At one point I suddenly realised there is a Starbucks and H&M located just a few hundred meters from the second holiest site in Islam. Umrah is big business but I was surprised to see Swedish and US global chains so close to a holy site.

The square in front of Al-Masjid An-Nabawi is called Medina Haram Piazza. In 2010 a total of 250 shading umbrellas were placed on the square at an eye watering cost of 4,7 billion riyals. I was allowed to walk as far as the green gate. The umbrellas are impressive.

The eastern part of Medina is one big construction site. All night dump trucks were passing my hotel. Apparently new high rise hotels will be build, connected to the airport by a new shuttle railway. Everything in the name of progress. It is clear that Medina is not on the UNESCO World Heritage list.

Artist’s impression of the future of Medina.

My hotel in Medina.

 

For lunch I had a vegetable stew which was quite similar to a Moroccan tagine and a porridge made of possibly oat. A small cup of tomato salsa was served along with my meal. This salsa is usually served with biryani or mandi rice. The recipe is easy. Simply put the following raw ingredients in a food processor: 4 medium size tomatoes, 1 medium size onion, 4-5 green chillies, 1 cup fresh coriander leaves, 3-4 garlic cloves, 1 tbsp lemon juice, 1 tsp roasted cumin seeds, 1/4 tsp black pepper, 1/2 tsp salt.

In the afternoon I sheltered in my hotel room. The temperatures were really too hot to walk the streets. The lowest temperatures at night time were 30 degrees Celsius, so the nights were very pleasant.

My flight was for 5 am the next day, which meant I had to be at the airport in Medina at roughly 3 am. I tried to get a rest in my room before I had to take a midnight taxi to the airport. All I could hear were the dump trucks hobbling through the dusty road towards the construction site.
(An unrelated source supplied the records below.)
/-- A slot that is vacated is out of reach of every other slot's handle. -/
theorem Store.reach_vacate {st : Store} {i : Fin 64} {h : Handle} {j : Fin 64} {a : Record} (reach : st.reach h = some (j, a))
    (other : j ≠ i) : (st.vacate i).reach h = some (j, a) := by
  cases hi : st.slots[i].record with
  | none => rw [Store.vacate_free hi]; exact reach
  | some r =>
    obtain ⟨slot, own, g⟩ := Store.reach_some.mp reach
    rw [Store.vacate_eq hi]
    refine Store.reach_some.mpr ⟨slot, ?_⟩
    dsimp only
    rw [vset_other _ _ (Ne.symm other)]
    exact ⟨own, g⟩

/-- Every handle that someone holds reaches in `st'` what it reaches in `st`. -/
def Store.SameFor (holders : Handle → Nat) (st st' : Store) : Prop :=
  ∀ h j a, holders h ≠ 0 → st.reach h = some (j, a) → st'.reach h = some (j, a)

/-- A FREE slot that is written is out of everyone's reach. -/
theorem Store.sameFor_of_free {holders : Handle → Nat} {st : Store} {i : Fin 64} (free : st.slots[i].record = none) (r : Record) :
    st.SameFor holders (st.setRecord i r) := fun h j a _ reach => by
  have other : i ≠ j := by
    rintro rfl
    rw [(Store.reach_some.mp reach).2.1] at free
    cases free
  rw [Store.reach_setRecord i r reach, if_neg other]

/-- A record without references is out of everyone's reach. -/
theorem Store.RefsOk.unreferred {st : Store} {holders : Handle → Nat} (h : st.RefsOk holders) {i : Fin 64} {r : Record}
    (record : st.slots[i].record = some r) (references : r.references = 0) {x : Handle} {j : Fin 64} {a : Record} (held : holders x ≠ 0)
    (reach : st.reach x = some (j, a)) : j ≠ i := by
  rintro rfl
  have count := h.count j r record
  rw [Store.handle_of_reach reach, references] at count
  exact held count.symm

/-- The handle of an active watch's subject reaches a record. -/
theorem ReferencesOk.reach_watch {s : State} (refs : ReferencesOk s) {i : Fin 32} (active : s.watch.watches[i].state.active = true)
    {h : Handle} (names : s.watch.watches[i].subject.handle? = some h) : s.holders h ≠ 0 ∧ ∃ j r, s.store.reach h = some (j, r) := by
  have holds : s.watch.watches[i].holds = some h := by
    unfold Watch.holds
    rw [if_pos active, names]
  obtain ⟨⟨j, r⟩, e⟩ := Option.isSome_iff_exists.mp (refs.watches i h holds)
  exact ⟨holders_ne_zero.mpr (.inl ⟨i, holds⟩), j, r, e⟩

/-! ### Samples -/

/-- The owners that subjects read are the same. -/
structure SameOwners (s t : State) : Prop where
  pods     : ∀ p : Fin 4, t.pods[p].state = s.pods[p].state
  decoders : ∀ (d : Fin 6) (f : DecoderField), (t.decoders[d]).field f = (s.decoders[d]).field f
  meters   : ∀ (m : Fin 8) (f : MeterField), t.meters[m].record.sample f = s.meters[m].record.sample f

theorem SameOwners.of_same {s t : State} (pods : t.pods = s.pods) (decoders : t.decoders = s.decoders) (meters : t.meters = s.meters) :
    SameOwners s t := ⟨fun p => by rw [pods], fun d f => by rw [decoders], fun m f => by rw [meters]⟩

/-- A subject that names no handle reads its owner. -/
theorem State.subjectSample_owner {s t : State} (h : SameOwners s t) {sub : Subject} (names : sub.handle? = none) :
    t.subjectSample sub = s.subjectSample sub := by
  cases sub with
  | none => rfl
  | targetCell | targetField => cases names
  | meter m f => exact h.meters m f
  | pod p => simp only [State.subjectSample, h.pods]
  | decoder d f => simp only [State.subjectSample, h.decoders]

theorem State.subjectSample_same {s t : State} (store : t.store = s.store) (h : SameOwners s t) (sub : Subject) :
    t.subjectSample sub = s.subjectSample sub := by
  cases sub with
  | targetCell x reg => simp only [State.subjectSample, store]
  | targetField x f => simp only [State.subjectSample, store]
  | none | meter | pod | decoder => exact State.subjectSample_owner h rfl

/-- Every active watch's subject reads the same, where `but` is false of it. -/
def SamplesBut (but : Subject → Bool) (s t : State) : Prop :=
  ∀ i : Fin 32, s.watch.watches[i].state.active = true → but s.watch.watches[i].subject = false →
    t.subjectSample s.watch.watches[i].subject = s.subjectSample s.watch.watches[i].subject

theorem SamplesBut.of_same {s t : State} (but : Subject → Bool) (store : t.store = s.store) (h : SameOwners s t) : SamplesBut but s t :=
  fun _ _ _ => State.subjectSample_same store h _

/-- The store changes in nobody's reach. -/
theorem SamplesBut.of_sameFor {s t : State} (but : Subject → Bool) (refs : ReferencesOk s) (store : s.store.SameFor s.holders t.store)
    (h : SameOwners s t) : SamplesBut but s t := fun i active _ => by
  cases names : s.watch.watches[i].subject.handle? with
  | none => exact State.subjectSample_owner h names
  | some x =>
    obtain ⟨held, j, r, reach⟩ := refs.reach_watch active names
    rw [State.subjectSample_target names reach, State.subjectSample_target names (store x j r held reach)]

/-- One record changes, and but for what is left out it reads the same. -/
theorem SamplesBut.of_record {s t : State} {but : Subject → Bool} (refs : ReferencesOk s) {i : Fin 64} {r r' : Record}
    (record : s.store.slots[i].record = some r)
    (store : ∀ h j a, s.store.reach h = some (j, a) → t.store.reach h = some (j, if i = j then r' else a)) (h : SameOwners s t)
    (reads : ∀ sub : Subject, sub.handle? = some (s.store.handle i) → but sub = false → r'.sampleOf sub = r.sampleOf sub) :
    SamplesBut but s t := fun k active unreported => by
  cases names : s.watch.watches[k].subject.handle? with
  | none => exact State.subjectSample_owner h names
  | some x =>
    obtain ⟨held, j, a, reach⟩ := refs.reach_watch active names
    rw [State.subjectSample_target names reach, State.subjectSample_target names (store x j a reach)]
    split
    · next e =>
      subst e
      have same : a = r := Option.some.inj ((Store.reach_some.mp reach).2.1.symm.trans record)
      rw [same]
      exact reads _ (by rw [names, Store.handle_of_reach reach]) unreported
    · rfl
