-- ==== Sys2Proof/Machine/Flags.lean ====
section
/-! DEFINITION. Result codes, the STATUS word and the response word (10_state R26, R27, R28; 30_encoding R54, R55, R58). -/

namespace Sys2Proof.Machine

/-- The 4-bit value of a result code (R55). -/
def Code.bits : Code → BitVec 4
  | .ok => 0x0#4
  | .uninitializedState => 0x1#4
  | .illegalCommand => 0x2#4

/-- The STATUS word the status port drives at all times (R26, R58): `SEEDED` [0], `ERR_STICKY` [1], reserved [3:2],
`LAST_CODE` [7:4], reserved [31:8]. Log 22. -/
def State.status (s : State) : StatusWord :=
  0#24 ++ (s.lastCode.bits ++ (0#2 ++ (BitVec.ofBool s.errSticky ++ BitVec.ofBool s.keyValid)))

/-- A response word (R54): `CODE` [3:0], `SEEDED` [4], reserved [7:5], `COUNT` [63:8]. -/
def responseWord (code : Code) (seeded : Bool) (count : Nat) : RespWord :=
  BitVec.ofNat 56 count ++ (0#3 ++ (BitVec.ofBool seeded ++ code.bits))

/-- Writes `LAST_CODE` (R27) and sets `ERR_STICKY` when the code is not OK (R28). -/
def recordCode (code : Code) (s : State) : State :=
  { s with lastCode := code, errSticky := s.errSticky || decide (code ≠ .ok) }

end Sys2Proof.Machine
end

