-- ==== Sys2Proof/Machine/HashPort.lean ====
section
/-! DEFINITION. What moves on the hash kernel port in a step and in a port-level move (30_encoding R59): the exchange, as a
function of the state before it. No state keeps it (10_state R25). -/

namespace Sys2Proof.Machine

/-- The exchange of a SEED in ABSORB that takes what it still has to take, if it can (R59, R65). -/
def absorbHash (s : State) : Option HashExchange := (seedMessage s).map hashExchange

/-- The exchange of a command executed from a state: one for a SEED that completes, none for a READ (R59, R80). -/
def commandHash (i : Instr) (s : State) : Option HashExchange :=
  match i with
  | .seed n => absorbHash (startSeed n s)
  | .read _ => none

/-- The exchange of a step (R59): that of the command it accepts, or of the SEED it carries on; none for an illegal word. -/
def stepHash (s : State) : Option HashExchange :=
  match s.phase with
  | .idle =>
    match acceptCommand s with
    | none => none
    | some (w, s') =>
      match decode w with
      | .ok i => commandHash i s'
      | .error _ => none
  | .absorb => absorbHash s
  | .emit _ _ => none
  | .respond _ => none

/-- The exchange of a port-level move: that of ABSORB with all bytes taken, when the hash kernel answers (R61, R90). -/
def portHash (g : Grant) (s : State) : Option HashExchange :=
  if s.phase = .absorb ∧ s.remain = 0 ∧ g.hashAnswers = true then some (hashExchange s.hashMsg) else none

/-- The exchanges of `k` moves with everything granted, in order. -/
def portRunHashes : Nat → State → List HashExchange
  | 0, _ => []
  | k + 1, s => (portHash .all s).toList ++ portRunHashes k (portStep .all s)

end Sys2Proof.Machine
end

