-- ==== Sys2Proof/Certificates/Slice0/Obligations.lean ====
section
/-! DEFINITION. The statements about the model, for the provers. -/

open Sys2Proof Sys2Proof.Machine

/-! Encoding (30_encoding). -/

/-- The words of vectors V1 to V9a decode to what the spec says of them. -/
def Obligations.DecodeOfListedWords : Prop :=
  decode 0x0000000000000001#64 = .ok (.seed 0) ∧
  decode 0x0000000000000301#64 = .ok (.seed 3) ∧
  decode 0x0000000000000002#64 = .ok (.read 0) ∧
  decode 0x0000000000001002#64 = .ok (.read 16) ∧
  decode 0xFFFFFFFFFFFFFF02#64 = .ok (.read (2 ^ 56 - 1)) ∧
  decode 0x0000000000000000#64 = .error (.noSuchOpcode 0x0#4) ∧
  decode 0x0000000000000003#64 = .error (.noSuchOpcode 0x3#4) ∧
  decode 0x000000000000000F#64 = .error (.noSuchOpcode 0xF#4) ∧
  decode 0x0000000000000012#64 = .error (.reservedNotZero 0x1#4) ∧
  decode 0x1000000000000011#64 = .error (.reservedNotZero 0x1#4)

/-- Decoding the encoding of a well-formed command gives it back, for every length. -/
def Obligations.DecodeOfEncodeIsIdentity : Prop :=
  ∀ i : Instr, i.WellFormed → decode (encode i) = .ok i

/-- A word that decodes is the encoding of what it decodes to, and that is well formed. -/
def Obligations.EncodeOfDecodeIsIdentity : Prop :=
  ∀ (w : CmdWord) (i : Instr), decode w = .ok i → i.WellFormed ∧ encode i = w

/-- R50, R53: the words that are SEED, those that are READ, by mask, value and length field; every other word, and only
those, is illegal. -/
def Obligations.DecodeVerdictOfEveryWord : Prop :=
  ∀ w : CmdWord,
    (∀ n, decode w = .ok (.seed n) ↔ w &&& 0xFF#64 = 0x01#64 ∧ n = (w >>> 8).toNat) ∧
    (∀ n, decode w = .ok (.read n) ↔ w &&& 0xFF#64 = 0x02#64 ∧ n = (w >>> 8).toNat) ∧
    ((∃ e, decode w = .error e) ↔
      (w.extractLsb' 0 4 ≠ 0x1#4 ∧ w.extractLsb' 0 4 ≠ 0x2#4) ∨ w.extractLsb' 4 4 ≠ 0#4)

/-! The step (20_memory section 4, 30_encoding section 5). -/

/-- A word that decodes and is first on the command port of an idle block is accepted and its command executed. -/
def Obligations.StepRunsTheDecodedCommand : Prop :=
  ∀ (s : State) (w : CmdWord) (ws : List CmdWord) (i : Instr),
    s.phase = .idle → s.cmdIn = w :: ws → decode w = .ok i →
    step s = exec i { s with cmdIn := ws, trace := s.trace ++ [.cmd w] }

/-- An idle block with no command on offer stays as it is (log 9), also at the port level. -/
def Obligations.IdleBlockWaitsForACommand : Prop :=
  ∀ (s : State) (g : Grant), s.phase = .idle → s.cmdIn = [] → step s = .next s ∧ portStep g s = s

/-- R85: an illegal word raises IllegalCommand whether or not the block is seeded: only `LAST_CODE` and `ERR_STICKY` change, the
response carries code 2 and COUNT 0, and no seed byte is taken: those on offer are taken by the next SEED. -/
def Obligations.IllegalWordRaisesIllegalCommand : Prop :=
  ∀ (s : State) (w : CmdWord) (ws : List CmdWord),
    s.phase = .idle → s.cmdIn = w :: ws →
    (w.extractLsb' 0 4 ≠ 0x1#4 ∧ w.extractLsb' 0 4 ≠ 0x2#4) ∨ w.extractLsb' 4 4 ≠ 0#4 →
    ∃ t, step s = .next t ∧
      t = { s with
        cmdIn := ws, lastCode := .illegalCommand, errSticky := true,
        trace := s.trace ++ [.cmd w, .resp (if s.keyValid then 0x12#64 else 0x02#64)] } ∧
      ∀ n ≤ s.seedIn.length, ∃ u, exec (.seed n) t = .next u ∧ u.key = deriveKey (s.seedIn.take n)
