-- ==== Sys2Proof/Tests/Slice0.lean ====
section
/-! SUPPORT. Tests with results taken from spec/95_test_vectors.md (V.., P..), and for each statement with hypotheses a state and operands
that meet them together. -/

namespace Sys2Proof.Tests

open Sys2Proof Sys2Proof.Machine

/-! Helpers. -/

/-- The state an outcome gives, the state before it otherwise. -/
def after (s : State) : Host.Outcome State Fault Refusal → State
  | .next t => t
  | _ => s

/-- `k` steps. -/
def steps : Nat → State → State
  | 0, s => s
  | k + 1, s => steps k (after s (step s))

/-- The reset block with command words and seed bytes on offer. -/
def offered (ws : List CmdWord) (bs : List Byte) : State := { State.reset with cmdIn := ws, seedIn := bs }

/-- A seeded block at a cursor and a counter. -/
def seededAt (cursor : Fin 17) (ctr : Block) : State :=
  { State.reset with keyValid := true, cursor := cursor, ctr := ctr }

/-- The counter values of a trace's cipher requests. -/
def counters (es : List Event) : List (BitVec 128) := (cipherRequests es).map (·.2)

/-- A literal as characters. -/
def chars (s : String) : List Char := s.toList

/-! WellFormed: an ill-formed command of each kind is refused (R13, R51), the longest is not. -/

theorem test_seed_of_2_56_bytes_is_ill_formed : ¬ (Instr.seed (2 ^ 56)).WellFormed := by decide
theorem test_read_of_2_56_bytes_is_ill_formed : ¬ (Instr.read (2 ^ 56)).WellFormed := by decide
theorem test_longest_read_is_well_formed : (Instr.read (2 ^ 56 - 1)).WellFormed := by decide

/-! Decoding: V1, V2, V4, V5 (words written out from R49), V6, V9, V9a; and the encoder on the same. -/

theorem test_decode_seed_empty : decode 0x0000000000000001#64 = .ok (.seed 0) := by decide
theorem test_decode_seed_3 : decode 0x0000000000000301#64 = .ok (.seed 3) := by decide
theorem test_decode_read_16 : decode 0x0000000000001002#64 = .ok (.read 16) := by decide
theorem test_decode_read_longest : decode 0xFFFFFFFFFFFFFF02#64 = .ok (.read (2 ^ 56 - 1)) := by decide
theorem test_decode_zero_is_illegal : decode 0#64 = .error (.noSuchOpcode 0#4) := by decide
theorem test_decode_reserved_is_illegal : decode 0x0000000000000012#64 = .error (.reservedNotZero 1#4) := by decide
theorem test_decode_reserved_seed_is_illegal : decode 0x1000000000000011#64 = .error (.reservedNotZero 1#4) := by decide
theorem test_encode_seed_3 : encode (.seed 3) = 0x0000000000000301#64 := by decide
theorem test_encode_read_4096 : encode (.read 4096) = 0x0000000000100002#64 := by decide
theorem test_table_seed : decodeTableWord 64 0x0000000000000001 = some (.seed 0) := by decide
theorem test_table_read : decodeTableWord 64 0x0000000000000502 = some (.read 5) := by decide

/-! Counter increment: V11, V13, V17, V18. -/

theorem test_ctrInc_carries_once : ctrInc #v[0xFF, 0, 0, 0, 0, 0, 0, 0, 0, 0, 0, 0, 0, 0, 0, 0] =
    #v[0, 1, 0, 0, 0, 0, 0, 0, 0, 0, 0, 0, 0, 0, 0, 0] := by decide
theorem test_ctrInc_wraps : ctrInc (Vector.replicate 16 0xFF#8) = Vector.replicate 16 0#8 := by decide
theorem test_ctrInc_stops : ctrInc #v[0, 0xFF, 0, 0, 0, 0, 0, 0, 0, 0, 0, 0, 0, 0, 0, 0] =
    #v[1, 0xFF, 0, 0, 0, 0, 0, 0, 0, 0, 0, 0, 0, 0, 0, 0] := by decide
theorem test_ctrInc_carries_to_the_last : ctrInc #v[0xFF, 0xFF, 0xFF, 0xFF, 0xFF, 0xFF, 0xFF, 0xFF, 0xFF, 0xFF, 0xFF, 0xFF, 0xFF, 0xFF, 0xFF, 0] =
    #v[0, 0, 0, 0, 0, 0, 0, 0, 0, 0, 0, 0, 0, 0, 0, 1] := by decide

/-! SEED: V23, V24, V25 (response, STATUS, cursor, hash message). -/

theorem test_seed_empty :
    responses (steps 1 (offered [0x1#64] [])).trace = [0x10#64] ∧ (steps 1 (offered [0x1#64] [])).status = 0x1#32 ∧
    (steps 1 (offered [0x1#64] [])).cursor = 16 ∧ hashRequests (steps 1 (offered [0x1#64] [])).trace = 1 := by decide
theorem test_seed_abc_hashes_three_bytes :
    (stepHash (offered [0x301#64] [0x61, 0x62, 0x63, 0x64])).map (·.message) = some [0x61, 0x62, 0x63] ∧
    (steps 1 (offered [0x301#64] [0x61, 0x62, 0x63, 0x64])).seedIn = [0x64] := by decide
theorem test_seed_key_is_derived : (steps 1 (offered [0x1#64] [])).key = perturb (Config.hashKernel []) := rfl

/-! READ: V32, V36, V38, V39a (response, counter, cursor, cipher requests). -/

theorem test_read_16_after_seed :
    responses (steps 2 (offered [0x1#64, 0x1002#64] [])).trace = [0x10#64, 0x1010#64] ∧
    (steps 2 (offered [0x1#64, 0x1002#64] [])).cursor = 16 ∧ (steps 2 (offered [0x1#64, 0x1002#64] [])).ctr = LE16 1 := by decide
theorem test_read_20_after_seed :
    counters (steps 2 (offered [0x1#64, 0x1402#64] [])).trace = [1#128, 2#128] ∧
    (steps 2 (offered [0x1#64, 0x1402#64] [])).cursor = 4 := by decide
theorem test_read_first_byte :
    outBytes (steps 2 (offered [0x1#64, 0x102#64] [])).trace =
      [(Config.cipherKernel (perturb (Config.hashKernel []))
        #v[1, 0, 0, 0, 0, 0, 0, 0, 0, 0, 0, 0, 0, 0, 0, 0])[0]] := rfl
theorem test_read_11_from_5_does_not_refill :
    (after State.reset (exec (.read 11) (seededAt 5 (LE16 7)))).cursor = 16 ∧
    counters (after State.reset (exec (.read 11) (seededAt 5 (LE16 7)))).trace = [] := by decide
theorem test_read_carries_the_counter :
    counters (after State.reset (exec (.read 1) (seededAt 16 (LE16 255)))).trace = [0x100#128] := by decide

/-! Errors and STATUS: V40, V41, V42, V43, V44, and P4's last illegal word, which takes no seed bytes. -/

theorem test_unseeded_read :
    responses (steps 1 (offered [0x402#64] [])).trace = [0x1#64] ∧ (steps 1 (offered [0x402#64] [])).status = 0x12#32 := by decide
theorem test_unseeded_read_of_zero : (steps 1 (offered [0x2#64] [])).status = 0x12#32 := by decide
theorem test_illegal_before_unseeded :
    responses (steps 1 (offered [0x12#64] [])).trace = [0x2#64] ∧ (steps 1 (offered [0x12#64] [])).status = 0x22#32 := by decide
theorem test_illegal_when_seeded :
    responses (steps 2 (offered [0x1#64, 0x0#64] [])).trace = [0x10#64, 0x12#64] ∧
    (steps 2 (offered [0x1#64, 0x0#64] [])).status = 0x23#32 := by decide
theorem test_seed_after_error : (steps 2 (offered [0x402#64, 0x1#64] [])).status = 0x3#32 := by decide
theorem test_illegal_seed_word_takes_no_bytes :
    (steps 1 (offered [0x1000000000000011#64] [0x61])).seedIn = [0x61] := by decide
theorem test_reset_status : State.reset.status = 0#32 := by decide

/-! The fetch of one table word, and a SEED that waits. -/

theorem test_withFetchWord_runs_the_word :
    responses (after State.reset (step (State.reset.withFetchWord 64 0x2))).trace = [0x1#64] := by decide
theorem test_seed_short_of_bytes_waits :
    (steps 1 (offered [0x301#64] [0x61])).phase = .absorb ∧ (steps 1 (offered [0x301#64] [0x61])).hashMsg = [0x61] ∧ (steps 1 (offered [0x301#64] [0x61])).remain = 2 := by decide

/-! The port level: SEED "" takes two moves to its response word on offer, and a byte on offer waits for the host. -/

theorem test_port_seed : (portRun 2 (offered [0x1#64] [])).phase = .respond 0x10#64 ∧
    (portRun 3 (offered [0x1#64] [])).phase = .idle := by decide
theorem test_port_reset_drops_the_offered_byte :
    (portInput .reset { seededAt 1 (LE16 1) with phase := .emit 4 (some 0#8), remain := 3 }).phase = .idle := by decide

/-! Assembler: the lines of P2 and P4. -/

theorem test_parse_seed_text : parseLine (chars "SEED \"abc\"          ; 0x0301") =
    some [.seedText ['a', 'b', 'c']] := by decide
theorem test_parse_seed_hex : parseLine (chars "SEED x\"61fF\"") = some [.seedHex [0x61, 0xFF]] := by decide
theorem test_parse_read : parseLine (chars "READ 20") = some [.read 20] := by decide
theorem test_parse_cmd : parseLine (chars ".cmd 0x1000000000000011") = some [.cmd 0x1000000000000011#64] := by decide
theorem test_parse_comment : parseLine (chars "  ; only a comment") = some [] := by decide
theorem test_parse_malformed : parseLine (chars "READ 2 3") = none := by decide
theorem test_assemble_p2 :
    assemble [.read 4, .seedText ['a', 'b', 'c'], .read 20] =
      some ⟨[0x402#64, 0x301#64, 0x1402#64], [0x61, 0x62, 0x63]⟩ := by decide
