-- ==== Sys2Proof/Config.lean ====
section
/-!
DEFINITION. The implementation parameters of the block as plain data, and the free value of its racy reads.

The spec leaves every parameter below OPEN (00_scope.md R7, 92_eei_decisions.md): the model fixes none of them. Which
parameter sets are legal, and the type that holds only legal ones, stand in Machine/Configuration.lean.
-/
namespace Sys2Proof

/-- The parameters of a block, fixed for the life of a run (00_scope.md R7, 70_reset_and_hazards.md R158). Plain data, legal or
not. `BASE_FREQ` and `SAMPLE_RATE` are absent: no rule of behaviour reads them (R8), and they are arguments of the
reference table alone (R28, `Params.IsReferenceTable`). -/
structure Params where
  /-- `PHASE_W`, the width of the phase accumulator's fraction. -/
  phaseW : Nat
  /-- `N`, the number of steps. -/
  n : Nat
  /-- `INC[0..N-1]`, the phase increment of each step, as integers (10_state.md R27). -/
  inc : List Nat
  /-- `MAX_AMP`, the amplitude at step N-1 (R29). -/
  maxAmp : Nat
  /-- `BIND[1]`, the key codes of controller 1's buttons 0 to 7 (R26). -/
  bind1 : Vector KeyCode 8
  /-- `BIND[2]`, the key codes of controller 2's buttons 0 to 7 (R26). -/
  bind2 : Vector KeyCode 8
deriving DecidableEq, Repr

/-- FREE VALUE: which candidate each bit of the k-th racy read is drawn from (00_scope.md R11, 20_memory.md R46). It has no
body, so nothing can be proved of its value: a claim about a racy read holds for every draw (log entry 6). -/
opaque Config.freeDraw : Nat → Word

end Sys2Proof
end

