-- ==== Sys2Proof/Machine/Step.lean ====
section
/-!
DEFINITION. One step of the machine: the next event is performed. And how a single word is put before the machine.
-/
namespace Sys2Proof.Machine

/-- One step (20_memory.md R44, R48). -/
def step (s : State) : Host.Outcome State Fault Refusal := performNext s

/-- The state with a word issued as the very next command, on the port of its opcode; the events already there follow it. -/
def State.withFetchWord (s : State) (nbits w : Nat) : State :=
  s.setInput (.command (tableCommand nbits w) :: s.input)

end Sys2Proof.Machine
end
I already own a red checkered and white ghutrah (غُترَة) I bought in Jordan in the 1990s. On this trip I bought three extra. I would love to wear these in summer but the keffiyeh is so politicised at the moment people in Europe will not realise I am wearing Qatari or Saudi headdress.

I wandered into a migrant workers’ neighbourhood and had vegetarian Indian food for dinner: a chana dal I make myself in Amsterdam often and a mixed vegetable dish.

I had a connecting flight from Jeddah to Amsterdam. The Saudi Dreamliner was painted in NEOM livery. The NEOM project is a whole different story and one of world’s more crazier development projects. Criticising the project is one of the reasons MBS had Saudi journalist Jamal Khashoggi killed in Turkey.